/-- A dirty copy of a line in the L2 of some die of a list. -/
def l2Dirty (s : State) (ds : List DieId) (line : Nat) : Option (List Byte × BitVec 4) :=
  match ds with
  | [] => none
  | d :: r =>
    match tget (s.die d).l2 line with
    | some x => if x.st = .M ∨ x.st = .O then some (x.data, x.poison) else l2Dirty s r line
    | none => l2Dirty s r line

/-- The data of a line that messages carry, the latest message first: dirty lines on their way home before other data. -/
def msgData (ms : List Msg) (line : Nat) : Option (List Byte × BitVec 4) :=
  let here := fun k => (ms.filterMap fun m => if m.line = line ∧ m.kind = k then m.data else none).getLast?
  match here .wbDirty with
  | some x => some x
  | none => here .data

/-- The data of a line that dies hold outside their slices: owed to the home, or come for a write not yet granted. -/
def dieData (s : State) (ds : List DieId) (line : Nat) : Option (List Byte × BitVec 4) :=
  match ds with
  | [] => none
  | d :: r =>
    match ((s.die d).owed.find? fun o => o.line == line && o.wb.isSome) with
    | some o => o.wb
    | none =>
      match tget (s.die d).mshr line with
      | some m => (match m.data with | some x => some x | none => dieData s r line)
      | none => dieData s r line

/-- The newest copy of a line outside its home's memory, if there is one (20 R328 to R332). -/
def State.newest (s : State) (line : Nat) : Option (List Byte × BitVec 4) :=
  match l2Dirty s allDies line with
  | some x => some x
  | none =>
    match msgData s.msgs line with
    | some x => some x
    | none => dieData s allDies line

/-- Whether the only current copy of a line was on a die that has failed (20 R335). -/
def State.ownerLost (s : State) (line : Nat) : Bool :=
  match tget (s.die (homeDie (line * 128))).dir line with
  | some e => e.st != .S && (s.die e.owner).failed
  | none => false

/-- A byte of physical memory as performed at device scope: at the home of its line, or in the slice that owns it. -/
def State.deviceByte (s : State) (pa : Nat) : Byte :=
  match s.newest (lineOf pa) with
  | some x => x.1.getD (pa % 128) 0
  | none => memRead s.mem pa

/-- Whether a byte is poisoned as a read at device scope finds it (22 R355, 20 R335, R357). -/
def State.devicePoison (s : State) (pa : Nat) : Bool :=
  match s.newest (lineOf pa) with
  | some x => x.2.getLsbD (pa % 128 / 32)
  | none => s.hbmPoison.contains (pa / 64) || (decide (pa < hbmEnd) && s.ownerLost (lineOf pa))

/-- The lines of which a die holds a copy outside memory. -/
def Die.linesOut (d : Die) : NatSet := (d.l2.map (·.1)) ++ (d.owed.map (·.line)) ++ d.mshr.map (·.1)

/-- The lines of which a copy stands outside memory. -/
def State.linesOut (s : State) : NatSet := (s.msgs.map (·.line)) ++ s.dies.flatMap fun d => d.2.linesOut

/-- Physical memory as reads at device scope find it. -/
def State.deviceImage (s : State) : Memory :=
  s.linesOut.foldl (fun m l => match s.newest l with | some x => memWriteBytes m (128 * l) x.1 | none => m) s.mem

/-- The sectors of 32 bytes that are poisoned as reads at device scope find them. -/
def State.poisonedSectors (s : State) : List Nat :=
  let lines := s.linesOut ++ s.dies.flatMap fun d => d.2.dir.map (·.1)
  ((s.hbmPoison.flatMap fun g => [2 * g, 2 * g + 1]) ++ lines.flatMap fun l => (List.range 4).map fun j => 4 * l + j).filter
    fun k => s.devicePoison (32 * k)

/-- Whether some of n bytes from an address on lie in one of a list of sectors. -/
def inSectors (ks : List Nat) (pa n : Nat) : Bool := ks.any fun k => decide (pa < 32 * k + 32 ∧ 32 * k < pa + n)

/-- A 64-bit word at device scope. -/
def State.deviceWord (s : State) (pa : Nat) : W64 :=
  BitVec.ofNat 64 (leNat ((List.range 8).map fun i => s.deviceByte (pa + i)))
^^^^^^^^^^^^^^^^
WHAT IS REQUIRED:
Please return all lines from the records that hold the word "then".

RESPONSE TO THE TASK:
    | some x => if x.st = .M ∨ x.st = .O then some (x.data, x.poison) else l2Dirty s r line
  let here := fun k => (ms.filterMap fun m => if m.line = line ∧ m.kind = k then m.data else none).getLast?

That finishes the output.